Again Barnabas hesitated. As a matter of fact he knew as much of Sir George as he knew of the "great house," as it was called thereabouts, that is to say he had seen him once or twice—in the distance. But it would never do to admit as much to her, who now looked up at him with eyes of witchery as she waited for him to speak.

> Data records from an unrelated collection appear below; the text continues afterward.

/-- The head command of axis set `a`, if it has opcode `op` and may be planned now, with the running move it blends with (R211, R213, R222,
R235): no stop function is active; it is settled, or waits for zones, when it is previewed; or its fields are bad. -/
def planReady (d : Dev) (a op : Nat) : Option (PlanCmd × Option Run) :=
  let x := armOf d a
  match x.queue with
  | [] => none
  | c :: _ =>
    if c.opcode ≠ op ∨ setStopped d a then none
    else match x.run with
      | none => if settled c ∨ (waiting d a).isSome ∨ badFields d a c then some (c, none) else none
      | some r => if x.next.isNone ∧ mayBlend d a r c then some (c, some r) else none

/-- Planned end position of slot `s` of axis set `a`: the end of its running or blending plan, else where it rests. -/
def plannedEnd (d : Dev) (a s : Nat) : F64 :=
  let last := fun (r : Run) => (r.plan.segs.find? fun q => decide (q.1 = s)).bind fun q => q.2.getLast?.map fun g => (segEnd d.frameS g).1
  match (armOf d a).next.bind last with
  | some p => p
  | none => match (armOf d a).run.bind last with
    | some p => p
    | none => restPos d s

/-- The target frame at which a command may start (R213, R223, R236). -/
def firstFrame (d : Dev) (c : PlanCmd) : Nat :=
  match c.startAt with
  | some f => if atFrame c then f else laterFrame f (earliest d)
  | none => earliest d

/-- Stage a planned command as a start, at its fixed frame if it has one (R213); a member of a SYNC group joins the group's commit, which
starts no earlier than any member may. A command that still waits, where its start decides its plan, has only been previewed (R235). -/
def stageStart (d : Dev) (a : Nat) (c : PlanCmd) (p : Plan) (flags points : Nat) (track : Option (Frame3 × Nat))
    (couples : List (Nat × Option Couple)) : Dev :=
  if !settled c ∨ (track.isSome ∧ (waiting d a).isSome) then d
  else
    let flags := flags + (if c.noBlend then 64 else 0)
    let fs := firstFrame d c
    let mode := if couples.isEmpty then RunMode.moving else RunMode.coupling
    let part : CommitPart :=
      { axset := a, kind := .start, couples := couples,
        run := { cmd := c, start := fs, zero := fs, plan := p, flags := flags, points := points, mode := mode, track := track } }
    match syncOf c with
    | some g =>
      match d.pln.staged.find? fun k => decide (k.group = some g) with
      | some k =>
        let parts := (k.parts.filter fun q => decide (q.axset ≠ a)) ++ [part]
        onPln d fun s =>
          { s with staged := (s.staged.filter fun q => decide (q ≠ k)) ++ [{ k with parts := parts, fs := laterFrame k.fs fs }] }
      | none => stage d { fs := fs, group := some g, parts := [part] }
    | none => stage d { fs := fs, fixed := atFrame c, parts := [part] }

/-- Stage a blend at frame `fs`. -/
def stageBlend (d : Dev) (a : Nat) (c : PlanCmd) (fs : Nat) (p : Plan) (flags points : Nat) : Dev :=
  stage d
    { fs := fs, fixed := true
      parts := [{ axset := a, kind := .blend, run := { cmd := c, start := fs, zero := fs, plan := p, flags := flags, points := points } }] }

/-- Give the head command NO_BLEND: it is planned when the running move has ended. -/
def denyBlend (d : Dev) (a : Nat) : Dev :=
  onArm d a fun x => { x with queue := match x.queue with
    | c :: rest => { c with noBlend := true } :: rest
    | [] => [] }

/-! Joint moves. -/

/-- The targets of a MOVE_J (Table 7-4), by slot: absolute, or relative to the planned end position. -/
def jointTargets (d : Dev) (a : Nat) (c : PlanCmd) : List (Nat × F64) :=
  (slotsOf d a).zipIdx.map fun p =>
    let t := f64OfInt (bodyInt c.body (0x10 + 4 * p.2))
    (p.1, if (bodyAt c.body 3).testBit 0 then f64Add (plannedEnd d a p.1) t else t)

/-- The phases of a joint move (R220, R221): those of the joint that needs the longest time. -/
def jointPhases (d : Dev) (a : Nat) (c : PlanCmd) (scale : F64) (ts : List (Nat × F64)) : Option PhaseFrames :=
  (limitSetOf d a c.limset).map fun l =>
    let trap := decide (bodyAt c.body 1 / 16 % 4 = 1)
    let ds := ts.map fun t => durations trap (slotLimits d a t.1 l c.pct) (f64Abs (f64Sub t.2 (plannedEnd d a t.1)))
    let longest := ds.foldl (fun b x => if f64Lt (durationTotal b) (durationTotal x) then x else b)
      ⟨f64Zero, f64Zero, f64Zero, f64Zero, f64Zero⟩
    roundPhases d.frameS scale longest

/-- Where the path coordinate of the move that runs ends. -/
def pathEnd (prev : Option Run) : F64 :=
  match prev with
  | some r => (planState r.plan r.plan.path r.plan.len).1
  | none => f64Zero

/-- The plan of a joint move with given phases (R229: one segment per phase, or per 256 frames of one). -/
def jointPlan (d : Dev) (a : Nat) (c : PlanCmd) (prev : Option Run) (ph : PhaseFrames) (ts : List (Nat × F64)) : Plan :=
  let ps := profilePieces (f64Nat 1) ph
  { segs := ts.map fun t =>
      let p0 := plannedEnd d a t.1
      (t.1, markLast (motionSegs p0 (f64Sub t.2 p0) c.rsn ps 0))
    len := ph.total, decel := ph.total - ph.decel
    path := markLast (motionSegs (pathEnd prev) (f64Nat 1) c.rsn ps 0)
    gauge := [.joint (ts.map fun t => (t.1, f64Abs (f64Sub t.2 (plannedEnd d a t.1))))] }
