/-- A trigger from `src` reaches core `n` (R395). -/
def runTrigger (d : Dev) (n src : Nat) : Dev :=
  if d.on .SMY_STAT_QUEUED n then d.inc .SMY_CNT_TRIG_OVERRUN n
  else if d.on .SMY_STAT_ACTIVE n then onSmy (d.wr .SMY_STAT_QUEUED n 1) n fun c => { c with queuedSrc := src }
  else if d.on .SMY_CTRL_RUN n then startRun d n src
  else d

/-- The run of core `n` ends: its clocks and SV are reported. -/
def smyEndRun (d : Dev) (n : Nat) : Dev :=
  let c := smyOf d n
  let d := d.wr .SMY_STAT_ACTIVE n 0
  let d := if c.sv then d.wr .SMY_STAT_SAT n 1 else d
  let d := (d.wrSat .SMY_CYC_LAST n c.clocks).wrMax .SMY_CYC_MAX n c.clocks
  onSmy d n fun c => { c with rep := none }

/-- SMY_RUN_START: the queued trigger starts the next run; else the oldest trigger that a source has fired acts; else, for source 14,
feedback is ready at T_F - 7.0 us (R395, Table 12-5). -/
def execSmyRunStart (n : Fin 2) (s : State) : Host.Outcome State Fault Refusal :=
  s.run fun d =>
    let c := smyOf d n
    if d.on .SMY_STAT_QUEUED n ∧ d.rd .SMY_STAT_ACTIVE n = 0 then
      if d.on .SMY_CTRL_RUN n then startRun (d.wr .SMY_STAT_QUEUED n 0) n c.queuedSrc else d
    else
      match c.trigs with
      | p :: rest => runTrigger (onSmy d n fun c => { c with trigs := rest }) n p.2
      | [] =>
        if d.rd .SMY_CFG_TRIG_SRC n = 14 ∧ d.tb.ticking ∧ !c.readyFired then
          runTrigger (onSmy (d.reach (d.frameNs - 7000)) n fun c => { c with readyFired := true }) n 14
        else d

/-- SMY_START: a write of START. -/
def execSmyStart (m : Master) (n : Fin 2) (s : State) : Host.Outcome State Fault Refusal :=
  s.run fun d => d.trigger m (0x1A000 + 0x400 * n) (smyBusy n) fun d => runTrigger d n 0

/-- SMY_HALT_REQ: the run ends at the instruction boundary, without publishing. -/
def execSmyHaltReq (m : Master) (n : Fin 2) (s : State) : Host.Outcome State Fault Refusal :=
  s.run fun d => d.trigger m (0x1A000 + 0x400 * n) (smyBusy n) fun d => if d.on .SMY_STAT_ACTIVE n then smyEndRun d n else d

/-- SMY_BUDGET_EXCEEDED: at an instruction boundary the clocks of the run exceed the budget. -/
def execSmyBudgetExceeded (n : Fin 2) (s : State) : Host.Outcome State Fault Refusal :=
  s.run fun d =>
    if d.on .SMY_STAT_ACTIVE n ∧ d.rd .SMY_BUDGET_CLK n < (smyOf d n).clocks then
      ((smyEndRun d n).wr .SMY_STAT_BUDGET_EXCEEDED n 1).event .SMY_BUDGET (srcSmithy n)
    else d

/-! Program and data ports (R396). -/

/-- The block runs, for its Stopped-only fields. -/
def smyRunning (d : Dev) (n : Nat) : Bool := d.on .SMY_CTRL_RUN n || d.on .SMY_STAT_ACTIVE n

/-- Read through a port; the address advances. -/
def portRead (d : Dev) (n : Nat) (data : Bool) : Dev × Nat :=
  let c := smyOf d n
  if data then
    let i := d.rd .SMY_DADDR_ADDR n
    let v := SMap.get 0 (if d.on .SMY_DADDR_Y n then c.y else c.x) i
    (d.wr .SMY_DADDR_ADDR n (i + 1), v.toNat)
  else
    let i := d.rd .SMY_PADDR_ADDR n
    (d.wr .SMY_PADDR_ADDR n (i + 1), (SMap.get 0xFC000000#32 c.prog i).toNat)

/-- Write through a port; the address advances. A running core refuses a write that would change the word (R396); a refused write is no access. -/
def portWrite (d : Dev) (m : Master) (n : Nat) (data : Bool) (v : Word32) : Dev :=
  let addr := 0x1A000 + 0x400 * n + (if data then 0x2C else 0x24)
  let now := (portRead d n data).2
  let v := if data then v.toNat % 65536 else v.toNat
  if smyRunning d n then (if v = now then (portRead d n data).1 else d.busyReject m addr)
  else
    let d := if data then
        let i := d.rd .SMY_DADDR_ADDR n
        let w := BitVec.ofNat 16 v
        onSmy d n fun c => if d.on .SMY_DADDR_Y n then { c with y := SMap.set 0 c.y i w } else { c with x := SMap.set 0 c.x i w }
      else onSmy d n fun c => { c with prog := SMap.set 0xFC000000#32 c.prog (d.rd .SMY_PADDR_ADDR n) (BitVec.ofNat 32 v) }
    (portRead d n data).1

/-- SMY_PORT_ACCESS: an access to SMY_n_PDATA, or with `data` to SMY_n_DDATA: a write of the value given, or a read. -/
def execSmyPortAccess (m : Master) (n : Fin 2) (data : Bool) (write : Option Word32) (s : State) :
    Host.Outcome State Fault Refusal :=
  s.run fun d =>
    let addr := 0x1A000 + 0x400 * n + (if data then 0x2C else 0x24)
    match write with
    | some v => d.trigger m addr (smyBusy n) fun d => portWrite d m n data v
    | none =>
      if d.readable m addr then
        let (d, v) := portRead d n data
        d.emit (.readData m v)
      else d.emit (.readData m 0)

/-! Execution. -/

/-- What may follow REP (R391). -/
def repeatable : SmyInstr → Bool
  | .nop | .mac _ _ _ _ | .msu _ _ _ _ | .mpy _ _ _ _ | .macd _ _ _ _ | .lda _ _ _ | .ada _ _ _ _ | .sta _ _ _ _ _
  | .ldd _ _ _ | .std _ _ _ | .sha _ _ _ | .srch _ _ => true
  | .ldi _ _ | .mvad _ _ _ _ | .adda _ _ _ | .clra _ | .mvs _ _ | .srcl | .rep _ | .jmp _ | .br _ _ _ | .djnz _ _ | .ldp _ _
  | .in _ _ _ | .out _ _ _ _ _ | .trig _ | .sig _ | .halt => false

/-- The word at the program counter. -/
def smyFetch (c : SmyCore) : Nat := (SMap.get 0xFC000000#32 c.prog c.pc.toNat).toNat

/-- Core `n` is in a run within its budget. -/
def smyGoes (d : Dev) (n : Nat) : Bool := d.on .SMY_STAT_ACTIVE n && decide ((smyOf d n).clocks ≤ d.rd .SMY_BUDGET_CLK n)

/-- Core `n` executes instruction `i` next. -/
def smyAt (d : Dev) (n : Nat) (i : SmyInstr) : Bool :=
  smyGoes d n && decide (smyDecode (smyFetch (smyOf d n)) = some i) && ((smyOf d n).rep.isNone || repeatable i)

/-- `f` applied `k` times. -/
def times (f : SmyCore → SmyCore) : Nat → SmyCore → SmyCore
  | 0, c => c
  | k + 1, c => times f k (f c)

/-- Execute an instruction that may be repeated: as often as REP said, without interruption, one clock each (R391). -/
def repeatStep (f : SmyCore → SmyCore) (c : SmyCore) : SmyCore :=
  let k := c.rep.getD 1
  let c := times f k c
  { c with pc := c.pc + 1, clocks := c.clocks + k, rep := none }

/-- Execute an instruction of `k` clocks that goes on to the next word. -/
def plainStep (k : Nat) (f : SmyCore → SmyCore) (c : SmyCore) : SmyCore :=
  let c := f c
  { c with pc := c.pc + 1, clocks := c.clocks + k }

/-- Where core `n` executes `i`, change the device by `f`. -/
def whenAt (d : Dev) (n : Nat) (i : SmyInstr) (f : Dev → Dev) : Dev := if smyAt d n i then f d else d

/-- Where core `n` executes `i`, an instruction that may be repeated with effect `f`. -/
def runRepeat (n : Nat) (i : SmyInstr) (f : Bool → SmyCore → SmyCore) (s : State) : Host.Outcome State Fault Refusal :=
  s.run fun d => whenAt d n i fun d => onSmy d n (repeatStep (f (d.on .SMY_CFG_FRAC n)))

/-- Where core `n` executes `i`, an instruction of one clock with effect `f` on the core. -/
def runPlain (n : Nat) (i : SmyInstr) (f : SmyCore → SmyCore) (s : State) : Host.Outcome State Fault Refusal :=
  s.run fun d => whenAt d n i fun d => onSmy d n (plainStep 1 f)

/-- NOP. -/
def execNop (n : Fin 2) (s : State) : Host.Outcome State Fault Refusal := runRepeat n .nop (fun _ c => c) s

/-- MAC: ACC + X × Y. -/
def execMac (n : Fin 2) (sb a : Bool) (xa ya : BitVec 5) (s : State) : Host.Outcome State Fault Refusal :=
  runRepeat n (.mac sb a xa ya) (fun frac => multiply frac sb a 1 1 xa ya) s

/-- MSU: ACC - X × Y. -/
def execMsu (n : Fin 2) (sb a : Bool) (xa ya : BitVec 5) (s : State) : Host.Outcome State Fault Refusal :=
  runRepeat n (.msu sb a xa ya) (fun frac => multiply frac sb a 1 (-1) xa ya) s

/-- MPY: X × Y. -/
def execMpy (n : Fin 2) (sb a : Bool) (xa ya : BitVec 5) (s : State) : Host.Outcome State Fault Refusal :=
  runRepeat n (.mpy sb a xa ya) (fun frac => multiply frac sb a 0 1 xa ya) s

/-- MACD: ACC + Dm × X. -/
def execMacd (n : Fin 2) (sb a : Bool) (xa : BitVec 5) (dm : BitVec 3) (s : State) : Host.Outcome State Fault Refusal :=
  runRepeat n (.macd sb a xa dm) (fun frac => multiplyReg frac sb a xa dm) s

/-- LDA: memory into the high word, sign-extended. -/
def execLda (n : Fin 2) (a ms : Bool) (ad : BitVec 5) (s : State) : Host.Outcome State Fault Refusal :=
  runRepeat n (.lda a ms ad) (fun _ => loadAcc a ms ad) s

/-- ADA: memory added into the high word. -/
def execAda (n : Fin 2) (sb a ms : Bool) (ad : BitVec 5) (s : State) : Host.Outcome State Fault Refusal :=
  runRepeat n (.ada sb a ms ad) (fun _ => addAcc sb a ms ad) s

/-- STA: the high word to memory. -/
def execSta (n : Fin 2) (sb a ms rnd : Bool) (ad : BitVec 5) (s : State) : Host.Outcome State Fault Refusal :=
  runRepeat n (.sta sb a ms rnd ad) (fun _ => storeAcc sb a ms rnd ad) s

/-- LDD: memory to a data register. -/
def execLdd (n : Fin 2) (dd : BitVec 3) (ms : Bool) (ad : BitVec 5) (s : State) : Host.Outcome State Fault Refusal :=
  runRepeat n (.ldd dd ms ad) (fun _ => loadReg dd ms ad) s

Therefore Barnabas shook his head, and answered airily enough:
"We are not exactly acquainted, madam."
Yesterday he would have scorned the subterfuge; but to-day there was money in his purse; London awaited him with expectant arms, the very air was fraught with a magic whereby the impossible might become concrete fact, wherein dreams might become realities; was not she herself, as she stood before him lithe and vigorous in all the perfection of her warm young womanhood—was she not the very embodiment of those dreams that had haunted him sleeping and waking? Verily. Therefore with this magic in the air might he not meet Sir George Annersley at the next cross-roads or by-lane, and strike up an enduring friendship on the spot—truly, for anything was possible to-day. Meanwhile my lady had gathered up the folds of her riding-habit, and yet in the act of turning into the leafy path, spoke:
"Are you going far, sir?"
"To London."
"Have you many friends there?"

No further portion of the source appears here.